Quantitation of DNA fragmentation was performed by a modification of a
previously published procedure.15 Briefly, cells were
labeled with [14C]thymidine (0.02 µCi/mL; specific
activity, 59 mCi/mmol, from Amersham Corp, Arlington Heights, IL) for
one doubling time, followed by incubation in isotope-free medium to
allow chase of radioactivity into high molecular weight DNA. After
exposure to flavopiridol, cells were loaded onto a filter (Poretics
Corporation, Livermore, CA). The culture medium and wash fractions were
collected as "the extracellular fraction". Lysis solution (0.2%
Na Sarkosyl, 2 mol/L NaCl, 0.04 mol/L EDTA, pH 10) was added, followed
by another wash with 0.02 mol/L EDTA. This was collected as the
"lysis fraction", containing the protein-free DNA double-strand
breaks occurring as a result of induction of apoptosis. The filter was
placed into a scintillation bottle containing 0.4 mL 1 N HCL . The
filter was placed into a 65°C oven for 60 minutes, followed by
addition of 0.4 N NaOH for 60 minutes to solubilize the filter-bound
label. Radioactivity was then measured in each fraction by liquid
scintillation spectrometry, and the data plotted as the fraction of DNA
eluting from the filter.
Flavopiridol effects on topoisomerase activity.
To assess the capacity of flavopiridol to activate topoisomerase, a DNA
fragment corresponding to the 5 -end-labeled sense strand of the
c-myc proto-oncogene was used.16 The DNA was reacted with
purified topoisomerase I and II in the presence of the indicated concentrations of flavopiridol. Reactions were incubated at 30°C for 30 minutes and stopped by adding 0.5% SDS followed by proteinase K
digestion. DNA fragments were separated on a 7% denaturing
polyacrylamide gel and visualized by Phosphorimager.
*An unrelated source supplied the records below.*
/-- A writer CapacityExceeded leaves WACC, WCNT, OUTLEN and the contents of OUT unspecified
(60_exceptions.md R244). -/
def spoilWriter (k : ErrKind) (s : State) : State :=
  match k with
  | .capacityExceeded => { s with writer := none, outMem := [] }
  | _ => s

/-- A failed decode of the turn leaves POS[81] unspecified (60_exceptions.md R244). -/
def spoilTurn (k : ErrKind) (s : State) : State :=
  match k with
  | .unexpectedEndOfStream => { s with posMem := Memory.erase s.posMem 81 82 }
  | _ => s

/-- A failed decode of the board leaves POS[0..80] unspecified (60_exceptions.md R244). -/
def spoilBoard (k : ErrKind) (s : State) : State :=
  match k with
  | .unexpectedEndOfStream | .invalidKingConfiguration =>
    { s with posMem := Memory.erase s.posMem 0 81 }
  | _ => s

/-- A failed decode of the hand leaves HANDLEN and the hand words unspecified (60_exceptions.md R244). -/
def spoilHand (k : ErrKind) (s : State) : State :=
  match k with
  | .unexpectedEndOfStream | .capacityExceeded =>
    { s with
      handlen := none
      posMem := Memory.erase s.posMem 128 (128 + s.params.handCap) }
  | _ => s

/-- A failed UNPACK leaves every POS word and HANDLEN unspecified (43_pack_unpack.md R211, log entry 6);
its check error changes nothing (60_exceptions.md R244). -/
def spoilPosition (k : ErrKind) (s : State) : State :=
  match k with
  | .unexpectedEndOfStream | .invalidKingConfiguration | .capacityExceeded =>
    { s with
      handlen := none
      posMem := Memory.erase (Memory.erase s.posMem 0 82) 128 (128 + s.params.handCap) }
  | _ => s

/-- A command whose errors leave nothing unspecified. -/
def spoilNothing (_ : ErrKind) (s : State) : State := s

/-- Run a command to its end: STATUS by 60_exceptions.md R243, and after an error the state of R244,
`spoil` naming what that command leaves unspecified. -/
def finish (spoil : ErrKind → State → State) (c : Cmd Unit) (s : State) :
    Host.Outcome State Fault Refusal :=
  match c s with
  | .done _ t => .next t.complete
  | .raised e t => .next ((spoil e.kind t).takeError e)
  | .stopped f => .fault f

/-! ## Registers and cells as parts of commands -/

/-- `MemRead(space, addr, 1)` (00_scope.md R9). -/
def memRead (sp : Space) (a : Nat) : Cmd Byte := fun s =>
  if s.hasAddr sp a then
    match s.cell sp a with
    | some v => .done v s
    | none => .stopped (.unwritten sp a)
  else .stopped (.noSuchAddress sp a)

/-- `MemWrite(space, addr, 1, v)` (00_scope.md R9). -/
def memWrite (sp : Space) (a : Nat) (v : Byte) : Cmd Unit := fun s =>
  if s.hasAddr sp a then .done () (s.setCells sp (Memory.write (s.cells sp) a v))
  else .stopped (.noSuchAddress sp a)

/-- `RESULT <- zext_32(v)` (10_state.md R26). -/
def setResult {n : Nat} (v : BitVec n) : Cmd Unit :=
  .modify fun s => { s with result := v.setWidth 32 }

/-- Read RPOS. -/
def cursor : Cmd (BitVec 16) := .get State.rpos
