-- ==== Sys2Proof/Laws/State.lean ====
section
/-! SUPPORT. One lemma per field for each named update of the state, so that no later proof unfolds a
record update. -/

namespace Sys2Proof.Machine

section complete
variable (s : State)

@[simp] theorem State.complete_params : s.complete.params = s.params := rfl
@[simp] theorem State.complete_writer : s.complete.writer = s.writer := rfl
@[simp] theorem State.complete_inlen : s.complete.inlen = s.inlen := rfl
@[simp] theorem State.complete_rlen : s.complete.rlen = s.rlen := rfl
@[simp] theorem State.complete_rpos : s.complete.rpos = s.rpos := rfl
@[simp] theorem State.complete_result : s.complete.result = s.result := rfl
@[simp] theorem State.complete_status : s.complete.status = statusDone s.status := rfl
@[simp] theorem State.complete_handlen : s.complete.handlen = s.handlen := rfl
@[simp] theorem State.complete_inMem : s.complete.inMem = s.inMem := rfl
@[simp] theorem State.complete_outMem : s.complete.outMem = s.outMem := rfl
@[simp] theorem State.complete_posMem : s.complete.posMem = s.posMem := rfl
@[simp] theorem State.complete_script : s.complete.script = s.script := rfl
@[simp] theorem State.complete_hostData : s.complete.hostData = s.hostData := rfl

end complete

section takeError
variable (e : Err) (s : State)

@[simp] theorem State.takeError_params : (s.takeError e).params = s.params := rfl
@[simp] theorem State.takeError_writer : (s.takeError e).writer = s.writer := rfl
@[simp] theorem State.takeError_inlen : (s.takeError e).inlen = s.inlen := rfl
@[simp] theorem State.takeError_rlen : (s.takeError e).rlen = s.rlen := rfl
@[simp] theorem State.takeError_rpos : (s.takeError e).rpos = s.rpos := rfl
@[simp] theorem State.takeError_result : (s.takeError e).result = s.result := rfl
@[simp] theorem State.takeError_status : (s.takeError e).status = statusRaised e := rfl
@[simp] theorem State.takeError_handlen : (s.takeError e).handlen = s.handlen := rfl
@[simp] theorem State.takeError_inMem : (s.takeError e).inMem = s.inMem := rfl
@[simp] theorem State.takeError_outMem : (s.takeError e).outMem = s.outMem := rfl
@[simp] theorem State.takeError_posMem : (s.takeError e).posMem = s.posMem := rfl
@[simp] theorem State.takeError_script : (s.takeError e).script = s.script := rfl
@[simp] theorem State.takeError_hostData : (s.takeError e).hostData = s.hostData := rfl

end takeError

section setCells
variable (s : State) (sp : Space) (m : List Host.Cell)

@[simp] theorem State.setCells_params : (s.setCells sp m).params = s.params := by cases sp <;> rfl
@[simp] theorem State.setCells_writer : (s.setCells sp m).writer = s.writer := by cases sp <;> rfl
@[simp] theorem State.setCells_inlen : (s.setCells sp m).inlen = s.inlen := by cases sp <;> rfl
@[simp] theorem State.setCells_rlen : (s.setCells sp m).rlen = s.rlen := by cases sp <;> rfl
@[simp] theorem State.setCells_rpos : (s.setCells sp m).rpos = s.rpos := by cases sp <;> rfl
@[simp] theorem State.setCells_result : (s.setCells sp m).result = s.result := by cases sp <;> rfl
@[simp] theorem State.setCells_status : (s.setCells sp m).status = s.status := by cases sp <;> rfl
@[simp] theorem State.setCells_handlen : (s.setCells sp m).handlen = s.handlen := by cases sp <;> rfl
@[simp] theorem State.setCells_script : (s.setCells sp m).script = s.script := by cases sp <;> rfl
@[simp] theorem State.setCells_hostData : (s.setCells sp m).hostData = s.hostData := by
  cases sp <;> rfl
@[simp] theorem State.setCells_inp : s.setCells .inp m = { s with inMem := m } := rfl
@[simp] theorem State.setCells_out : s.setCells .out m = { s with outMem := m } := rfl
@[simp] theorem State.setCells_pos : s.setCells .pos m = { s with posMem := m } := rfl
@[simp] theorem State.cells_inp : s.cells .inp = s.inMem := rfl
@[simp] theorem State.cells_out : s.cells .out = s.outMem := rfl
@[simp] theorem State.cells_pos : s.cells .pos = s.posMem := rfl

end setCells

section answer
variable (s : State) (v : CsrWord)

@[simp] theorem State.answer_hostData : (s.answer v).hostData = v := rfl
@[simp] theorem State.answer_script : (s.answer v).script = s.script := rfl
@[simp] theorem State.answer_status : (s.answer v).status = s.status := rfl

end answer

section hardReset
variable (s : State)

@[simp] theorem State.hardReset_params : s.hardReset.params = s.params := rfl
@[simp] theorem State.hardReset_script : s.hardReset.script = s.script := rfl
@[simp] theorem State.hardReset_hostData : s.hardReset.hostData = s.hostData := rfl

end hardReset

section place
variable (s : State) (w : CmdWord) (f : Form) (bits : List Bool)

@[simp] theorem State.withCommand_script : (s.withCommand w).script = issue w :: s.script := rfl
@[simp] theorem State.withItem_rpos : (s.withItem f bits).rpos = 0#16 := rfl
@[simp] theorem State.withItem_rlen : (s.withItem f bits).rlen = 1#13 := rfl
@[simp] theorem State.withItem_script :
    (s.withItem f bits).script = issue (wordOf (readerOf f)) :: s.script := rfl

end place

/-! ## The fields of a STATUS word (10_state.md R27) -/

section status
variable (e : BitVec 4) (c : BitVec 2) (k : Bool) (o : BitVec 16)

theorem statusWord_bit (i : Nat) : (statusWord e c k o).getLsbD i =
    if i < 4 then e.getLsbD i else if i < 6 then c.getLsbD (i - 4) else if i = 6 then k
    else if i < 16 then false else o.getLsbD (i - 16) := by
  simp only [statusWord, BitVec.getLsbD_append]
  by_cases h1 : i < 4
  · simp [h1]
  by_cases h2 : i < 6
  · have : i - 4 < 2 := by omega
    simp only [h1, h2, this, if_true, if_false]
  by_cases h3 : i = 6
  · subst h3; simp
  have h4 : ¬ i - 4 < 2 := by omega
  have h5 : ¬ i - 4 - 2 < 1 := by omega
  simp only [h1, h2, h3, h4, h5, if_false]
  by_cases h6 : i < 16
  · have : i - 4 - 2 - 1 < 9 := by omega
    simp [h6, this]
  · have : ¬ i - 4 - 2 - 1 < 9 := by omega
    simp only [h6, this, if_false]
    congr 1

@[simp] theorem statusErr_word : statusErr (statusWord e c k o) = e := by
  apply BitVec.eq_of_getLsbD_eq
  intro i hi
  simp only [statusErr, BitVec.getLsbD_extractLsb', statusWord_bit, hi, if_true, decide_true,
    Bool.true_and, Nat.zero_add]

@[simp] theorem statusSec_word : statusSec (statusWord e c k o) = c := by
  apply BitVec.eq_of_getLsbD_eq
  intro i hi
  have h1 : ¬ 4 + i < 4 := by omega
  have h2 : 4 + i < 6 := by omega
  simp only [statusSec, BitVec.getLsbD_extractLsb', statusWord_bit, hi, h1, h2, if_true, if_false,
    decide_true, Bool.true_and, Nat.add_sub_cancel_left]

@[simp] theorem statusSticky_word : statusSticky (statusWord e c k o) = k := by
  rw [statusSticky, statusWord_bit]; rfl

@[simp] theorem statusOff_word : statusOff (statusWord e c k o) = o := by
  apply BitVec.eq_of_getLsbD_eq
  intro i hi
  have h1 : ¬ 16 + i < 4 := by omega
  have h2 : ¬ 16 + i < 6 := by omega
  have h3 : ¬ 16 + i = 6 := by omega
  have h4 : ¬ 16 + i < 16 := by omega
  simp only [statusOff, BitVec.getLsbD_extractLsb', statusWord_bit, hi, h1, h2, h3, h4, if_false,
    decide_true, Bool.true_and, Nat.add_sub_cancel_left]

@[simp] theorem statusWord_reserved : (statusWord e c k o).extractLsb' 7 9 = 0#9 := by
  apply BitVec.eq_of_getLsbD_eq
  intro i hi
  have h1 : ¬ 7 + i < 4 := by omega
  have h2 : ¬ 7 + i < 6 := by omega
  have h3 : ¬ 7 + i = 6 := by omega
  have h4 : 7 + i < 16 := by omega
  simp only [BitVec.getLsbD_extractLsb', statusWord_bit, h1, h2, h3, h4, if_false, if_true,
    Bool.and_false, BitVec.getLsbD_zero]

end status

end Sys2Proof.Machine
end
DNA content and flow cytometry analysis.
Exponentially growing cells (4 × 106/20 mL) were
treated with flavopiridol as indicated in the figure legends. At each
time point, cells were washed twice with PBS, fixed in suspension in 70% ethanol and stored at -20°C. For DNA content, cells were
washed twice with PBS and resuspended in 2 mL of PBS. A total of 2 mL of phosphate-citric acid buffer (192 mL of 0.2 mol/L
Na2HPO8 and 8 mL of 0.1 mol/L citric acid, pH
7.8) was added to each sample, and cells were incubated for 15 minutes
at room temperature. Cells were washed with PBS, incubated with 50 µg/mL of propidium Iidide (Calbiochem, San Diego, CA) and 250 µg of
DNase-free Rnase A (Sigma) in the dark for 30 minutes. DNA content was
measured using a FACScan (Beckton Dickinson, San Jose, CA) flow
cytometer. Data acquisition and analysis was performed using Modfit
software (Becton Dickinson).
Western blot analysis.
Exponentially growing cells (5 × 106/25 mL) were
treated with flavopiridol as described in the figure legends. At
indicated times, cells were washed with PBS and lysed in 500 µL of
lysis buffer (50 mmol/L hepes, 150 mmol/L NaCl, 1% Triton X-100, 10% glycerol, 5 mmol/L EGTA, 15 mmol/L MgCl2, 20 mmol/L NaF, 50 mmol/L  -glycerophosphate, 2 mmol/L phenylmethylsulfonyl fluoride
[PMSF], 1 mmol/L Na3VO4, 10 µg/mL
leupeptin, and 10 µg/mL aprotinin). Cell lysates were centrifuged at
14,000 rpm for 15 minutes at 4°C. Protein content of clarified
supernatants was determined by Bradford protein assay. Cell lysates
containing equal amounts of protein (50 µg) were resolved on 12%
mini gels (Novex, San Diego, CA).
After SDS-polyacrylamide gel electrophoresis (PAGE), proteins were
transferred onto immobilon polyvinyldiene difluoride (PVDF) membranes
(Millipore, Bedford, MA) at 500 mA for 2.5 hours at 4°C using CAPS
(3-[cyclohexylamino]-1-propanesulfonic acid) buffer (10 mmol/L CAPS,
pH 11, 10% MeOH). Residual binding sites on the membrane were blocked
by incubation in TTS (20 mmol/L Tris, pH 7.4, 0.9% NaCl, and 0.05%
Tween 20) containing 3% bovine serum albumin (BSA) overnight at
4°C or for 1 hour at room temperature. Blots were probed with
either anti-bcl2 monoclonal antibody (MoAb) (Dako, Inc, Carpinteria,
CA) anti-p53 MoAb (Calbiochem) or with rabbit polyclonal bax (Santa
Cruz Biotech, Santa Cruz, CA). Immune complexes were detected using
goat antirabbit or antimouse horseradish proxidase conjugated secondary
antibodies (Amersham Corp) and were visualized using enhanced
chemilumminescence reagents (Amersham Corp).
CDK1 activity.
The activity of CDK1 was assessed, as described previously3
using CDKs1 substrate peptide.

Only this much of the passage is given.